* _WHAT YOU HAVE TO DO_:
Return the listing word for word, as given.
##############################
/-- The words of a journal record (Table 11.6); the SCRC of data that is not yet known is free (log 75). DESIGN CHOICE (log 75, safe). -/
def recWords (v : VSet) (j : Nat) (r : JRec) : List Word :=
  let span := fun (m : Nat) => match tabFind r.spans m with
    | some x => [fld 5 0 x.first ||| fld 12 6 x.count,
        if x.data.length = x.count then word (crc32cBytes (x.data.flatMap blkBytes)) else Config.earlyScrc j m]
    | none => [0, 0]
  let ws := [word 0x00400001, fld 4 0 r.set ||| fld 9 8 r.method ||| flag 10 r.poison ||| fld 20 16 v.width] ++ words2 r.stripe ++ words2 v.setid
    ++ [word r.gen] ++ words2 j ++ [word (sumNat (r.spans.map fun e => 2 ^ e.1))] ++ (List.range 24).flatMap span ++ List.replicate 5 0
  ws ++ [word (crc32c ws)]

/-- The lowest open JSEQ of the shelf, RLOW (Table 11.5). -/
def rlow (s : State) : Nat := match s.wbf.recs with | [] => s.wbf.jseq + 1 | e :: _ => e.1

/-- The journal records of a set. -/
def recsOf (s : State) (i : Nat) : List Nat := (s.wbf.recs.filter fun e => e.2.set = i).map (·.1)

/-! ## Journal blocks (R535, R538, R539) -/

/-- The key of a member's ring. -/
def ringKey (i m : Nat) : Nat := i * 32 + m

/-- The ring of a member. -/
def State.ring (s : State) (i m : Nat) : Ring := tabGet {} s.wbf.rings (ringKey i m)
/-- Change a ring. -/
def onRing (i m : Nat) (f : Ring → Ring) (s : State) : State := s.onWbf fun w => { w with rings := tabMod {} w.rings (ringKey i m) f }

/-- The words of a journal block (Table 11.5). -/
def blockWords (s : State) (v : VSet) (bseq : Nat) (js : List Nat) : List Word :=
  let rs := js.flatMap fun j => match s.rec_ j with | some r => recWords v j r | none => List.replicate 64 0
  let ws := words2 bseq ++ words2 (rlow s) ++ [fld 3 0 js.length] ++ words2 v.setid ++ [word v.gen] ++ List.replicate 8 0 ++ rs
    ++ List.replicate (1007 - rs.length) 0
  ws ++ [word (crc32c ws)]

/-- Write the next journal block of a member, with FUA, in the class of its most urgent record; a ring without a free block
waits (R538, R539). -/
def writeJournal (i m : Nat) (s : State) : State :=
  let r := s.ring i m
  match s.vset i, r.open_ with
  | some v, _ :: _ => match (v.mem m).slot with
    | none => s
    | some sl =>
      let free := match tabFind r.blocks r.next with | none => true | some hi => decide (hi < rlow s)
      if !free then
        if r.stall then s else raise 456 (fld 4 0 i ||| fld 12 8 sl) (onRing i m (fun r => { r with stall := true }) s)
      else
        let js := r.open_.take 15
        let cls := (js.filterMap s.rec_).foldl (fun a x => min a x.cls) 7
        let ws := blockWords s v (r.bseq + 1) js
        let s := onRing i m (fun r => { r with bseq := r.bseq + 1, next := (r.next + 1) % 262144, open_ := r.open_.drop 15, openAt := s.clk.now, stall := false,
                                               blocks := tabIns r.blocks r.next (js.foldl max 0) }) s
        issue ⟨sl, i, m, 0, 0, true, 524288 + r.next, 1, cls, 2048, true, [⟨numOf ws, 0, false⟩], .journal i m v.gen js, none, none, none, [], none, false, false, none, 0, 0, false⟩
          (count1 3595 s)
  | _, _ => s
##############################
* _RESULT BELOW_:
/-- The words of a journal record (Table 11.6); the SCRC of data that is not yet known is free (log 75). DESIGN CHOICE (log 75, safe). -/
def recWords (v : VSet) (j : Nat) (r : JRec) : List Word :=
  let span := fun (m : Nat) => match tabFind r.spans m with
    | some x => [fld 5 0 x.first ||| fld 12 6 x.count,
        if x.data.length = x.count then word (crc32cBytes (x.data.flatMap blkBytes)) else Config.earlyScrc j m]
    | none => [0, 0]
  let ws := [word 0x00400001, fld 4 0 r.set ||| fld 9 8 r.method ||| flag 10 r.poison ||| fld 20 16 v.width] ++ words2 r.stripe ++ words2 v.setid
    ++ [word r.gen] ++ words2 j ++ [word (sumNat (r.spans.map fun e => 2 ^ e.1))] ++ (List.range 24).flatMap span ++ List.replicate 5 0
  ws ++ [word (crc32c ws)]

/-- The lowest open JSEQ of the shelf, RLOW (Table 11.5). -/
def rlow (s : State) : Nat := match s.wbf.recs with | [] => s.wbf.jseq + 1 | e :: _ => e.1

/-- The journal records of a set. -/
def recsOf (s : State) (i : Nat) : List Nat := (s.wbf.recs.filter fun e => e.2.set = i).map (·.1)

/-! ## Journal blocks (R535, R538, R539) -/

/-- The key of a member's ring. -/
def ringKey (i m : Nat) : Nat := i * 32 + m

/-- The ring of a member. -/
def State.ring (s : State) (i m : Nat) : Ring := tabGet {} s.wbf.rings (ringKey i m)
/-- Change a ring. -/
def onRing (i m : Nat) (f : Ring → Ring) (s : State) : State := s.onWbf fun w => { w with rings := tabMod {} w.rings (ringKey i m) f }

/-- The words of a journal block (Table 11.5). -/
def blockWords (s : State) (v : VSet) (bseq : Nat) (js : List Nat) : List Word :=
  let rs := js.flatMap fun j => match s.rec_ j with | some r => recWords v j r | none => List.replicate 64 0
  let ws := words2 bseq ++ words2 (rlow s) ++ [fld 3 0 js.length] ++ words2 v.setid ++ [word v.gen] ++ List.replicate 8 0 ++ rs
    ++ List.replicate (1007 - rs.length) 0
  ws ++ [word (crc32c ws)]

/-- Write the next journal block of a member, with FUA, in the class of its most urgent record; a ring without a free block
waits (R538, R539). -/
def writeJournal (i m : Nat) (s : State) : State :=
  let r := s.ring i m
  match s.vset i, r.open_ with
  | some v, _ :: _ => match (v.mem m).slot with
    | none => s
    | some sl =>
      let free := match tabFind r.blocks r.next with | none => true | some hi => decide (hi < rlow s)
      if !free then
        if r.stall then s else raise 456 (fld 4 0 i ||| fld 12 8 sl) (onRing i m (fun r => { r with stall := true }) s)
      else
        let js := r.open_.take 15
        let cls := (js.filterMap s.rec_).foldl (fun a x => min a x.cls) 7
        let ws := blockWords s v (r.bseq + 1) js
        let s := onRing i m (fun r => { r with bseq := r.bseq + 1, next := (r.next + 1) % 262144, open_ := r.open_.drop 15, openAt := s.clk.now, stall := false,
                                               blocks := tabIns r.blocks r.next (js.foldl max 0) }) s
        issue ⟨sl, i, m, 0, 0, true, 524288 + r.next, 1, cls, 2048, true, [⟨numOf ws, 0, false⟩], .journal i m v.gen js, none, none, none, [], none, false, false, none, 0, 0, false⟩
          (count1 3595 s)
  | _, _ => s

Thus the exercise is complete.